Problem to work on ▸ A single stretch of the material below is to be transcribed exactly, starting at the line with "-- ==== Sys2Proof/Laws/Decode.lean" and ending after the line with "theorem ofFields_b (o".

===

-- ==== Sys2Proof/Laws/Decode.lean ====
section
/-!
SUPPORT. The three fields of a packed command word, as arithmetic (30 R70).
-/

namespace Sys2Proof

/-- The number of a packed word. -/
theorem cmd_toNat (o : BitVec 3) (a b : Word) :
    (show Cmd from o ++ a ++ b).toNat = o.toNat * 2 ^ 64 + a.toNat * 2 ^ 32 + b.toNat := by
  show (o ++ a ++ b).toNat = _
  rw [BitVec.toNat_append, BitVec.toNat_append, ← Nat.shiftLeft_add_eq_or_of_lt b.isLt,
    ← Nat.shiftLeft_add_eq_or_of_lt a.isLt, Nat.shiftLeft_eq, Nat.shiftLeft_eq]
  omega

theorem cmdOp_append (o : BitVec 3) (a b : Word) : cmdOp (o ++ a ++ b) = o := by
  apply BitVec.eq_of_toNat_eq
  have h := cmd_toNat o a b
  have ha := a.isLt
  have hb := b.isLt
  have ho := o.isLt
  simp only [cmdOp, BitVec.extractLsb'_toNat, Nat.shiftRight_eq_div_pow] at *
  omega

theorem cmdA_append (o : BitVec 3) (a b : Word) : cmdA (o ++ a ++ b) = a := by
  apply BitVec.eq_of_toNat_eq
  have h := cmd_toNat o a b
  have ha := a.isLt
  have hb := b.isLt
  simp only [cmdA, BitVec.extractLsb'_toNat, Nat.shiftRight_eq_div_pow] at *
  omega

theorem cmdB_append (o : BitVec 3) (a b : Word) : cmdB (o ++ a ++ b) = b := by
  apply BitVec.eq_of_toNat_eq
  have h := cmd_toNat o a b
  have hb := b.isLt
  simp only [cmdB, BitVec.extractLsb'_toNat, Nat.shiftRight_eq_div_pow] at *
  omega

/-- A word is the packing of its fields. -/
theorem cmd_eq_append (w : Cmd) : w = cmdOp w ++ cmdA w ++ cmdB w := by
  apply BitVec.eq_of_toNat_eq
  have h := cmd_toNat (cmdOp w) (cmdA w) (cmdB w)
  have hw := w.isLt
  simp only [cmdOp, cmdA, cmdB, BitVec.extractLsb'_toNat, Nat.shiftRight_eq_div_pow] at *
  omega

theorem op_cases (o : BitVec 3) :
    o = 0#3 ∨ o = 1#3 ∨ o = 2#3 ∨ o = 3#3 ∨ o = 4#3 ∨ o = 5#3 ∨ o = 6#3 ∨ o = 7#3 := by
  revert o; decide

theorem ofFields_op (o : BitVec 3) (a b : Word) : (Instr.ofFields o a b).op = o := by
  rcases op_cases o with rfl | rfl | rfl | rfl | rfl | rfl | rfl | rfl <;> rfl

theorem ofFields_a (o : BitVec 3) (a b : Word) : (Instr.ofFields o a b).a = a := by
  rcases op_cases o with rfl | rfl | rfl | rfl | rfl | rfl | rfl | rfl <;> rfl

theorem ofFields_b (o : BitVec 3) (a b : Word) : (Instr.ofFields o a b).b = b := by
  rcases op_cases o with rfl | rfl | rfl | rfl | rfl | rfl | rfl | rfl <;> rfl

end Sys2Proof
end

===

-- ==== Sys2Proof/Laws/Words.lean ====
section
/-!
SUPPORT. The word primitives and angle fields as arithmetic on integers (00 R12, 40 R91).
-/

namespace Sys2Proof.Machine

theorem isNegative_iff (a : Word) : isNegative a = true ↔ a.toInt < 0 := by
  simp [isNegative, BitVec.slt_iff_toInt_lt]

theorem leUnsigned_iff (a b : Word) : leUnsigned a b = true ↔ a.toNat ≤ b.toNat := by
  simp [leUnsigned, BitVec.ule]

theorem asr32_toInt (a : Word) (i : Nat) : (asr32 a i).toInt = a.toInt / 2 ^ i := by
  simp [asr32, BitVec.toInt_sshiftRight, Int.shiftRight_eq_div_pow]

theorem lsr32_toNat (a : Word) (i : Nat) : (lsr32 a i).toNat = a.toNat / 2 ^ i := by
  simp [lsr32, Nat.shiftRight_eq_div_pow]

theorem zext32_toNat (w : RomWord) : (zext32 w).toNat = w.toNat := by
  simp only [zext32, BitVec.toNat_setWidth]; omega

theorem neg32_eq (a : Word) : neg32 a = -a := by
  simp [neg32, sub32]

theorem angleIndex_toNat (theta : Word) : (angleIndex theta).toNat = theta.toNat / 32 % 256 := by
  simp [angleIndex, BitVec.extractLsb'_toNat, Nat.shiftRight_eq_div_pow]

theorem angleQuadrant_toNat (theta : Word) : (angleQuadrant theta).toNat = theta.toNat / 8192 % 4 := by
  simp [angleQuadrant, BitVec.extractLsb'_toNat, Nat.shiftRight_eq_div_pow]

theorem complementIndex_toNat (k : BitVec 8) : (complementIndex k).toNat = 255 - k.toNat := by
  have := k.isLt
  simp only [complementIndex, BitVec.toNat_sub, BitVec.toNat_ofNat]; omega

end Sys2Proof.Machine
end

===

Exercise solution ▸
-- ==== Sys2Proof/Laws/Decode.lean ====
section
/-!
SUPPORT. The three fields of a packed command word, as arithmetic (30 R70).
-/

namespace Sys2Proof

/-- The number of a packed word. -/
theorem cmd_toNat (o : BitVec 3) (a b : Word) :
    (show Cmd from o ++ a ++ b).toNat = o.toNat * 2 ^ 64 + a.toNat * 2 ^ 32 + b.toNat := by
  show (o ++ a ++ b).toNat = _
  rw [BitVec.toNat_append, BitVec.toNat_append, ← Nat.shiftLeft_add_eq_or_of_lt b.isLt,
    ← Nat.shiftLeft_add_eq_or_of_lt a.isLt, Nat.shiftLeft_eq, Nat.shiftLeft_eq]
  omega

theorem cmdOp_append (o : BitVec 3) (a b : Word) : cmdOp (o ++ a ++ b) = o := by
  apply BitVec.eq_of_toNat_eq
  have h := cmd_toNat o a b
  have ha := a.isLt
  have hb := b.isLt
  have ho := o.isLt
  simp only [cmdOp, BitVec.extractLsb'_toNat, Nat.shiftRight_eq_div_pow] at *
  omega

theorem cmdA_append (o : BitVec 3) (a b : Word) : cmdA (o ++ a ++ b) = a := by
  apply BitVec.eq_of_toNat_eq
  have h := cmd_toNat o a b
  have ha := a.isLt
  have hb := b.isLt
  simp only [cmdA, BitVec.extractLsb'_toNat, Nat.shiftRight_eq_div_pow] at *
  omega

theorem cmdB_append (o : BitVec 3) (a b : Word) : cmdB (o ++ a ++ b) = b := by
  apply BitVec.eq_of_toNat_eq
  have h := cmd_toNat o a b
  have hb := b.isLt
  simp only [cmdB, BitVec.extractLsb'_toNat, Nat.shiftRight_eq_div_pow] at *
  omega

/-- A word is the packing of its fields. -/
theorem cmd_eq_append (w : Cmd) : w = cmdOp w ++ cmdA w ++ cmdB w := by
  apply BitVec.eq_of_toNat_eq
  have h := cmd_toNat (cmdOp w) (cmdA w) (cmdB w)
  have hw := w.isLt
  simp only [cmdOp, cmdA, cmdB, BitVec.extractLsb'_toNat, Nat.shiftRight_eq_div_pow] at *
  omega

theorem op_cases (o : BitVec 3) :
    o = 0#3 ∨ o = 1#3 ∨ o = 2#3 ∨ o = 3#3 ∨ o = 4#3 ∨ o = 5#3 ∨ o = 6#3 ∨ o = 7#3 := by
  revert o; decide

theorem ofFields_op (o : BitVec 3) (a b : Word) : (Instr.ofFields o a b).op = o := by
  rcases op_cases o with rfl | rfl | rfl | rfl | rfl | rfl | rfl | rfl <;> rfl

theorem ofFields_a (o : BitVec 3) (a b : Word) : (Instr.ofFields o a b).a = a := by
  rcases op_cases o with rfl | rfl | rfl | rfl | rfl | rfl | rfl | rfl <;> rfl

theorem ofFields_b (o : BitVec 3) (a b : Word) : (Instr.ofFields o a b).b = b := by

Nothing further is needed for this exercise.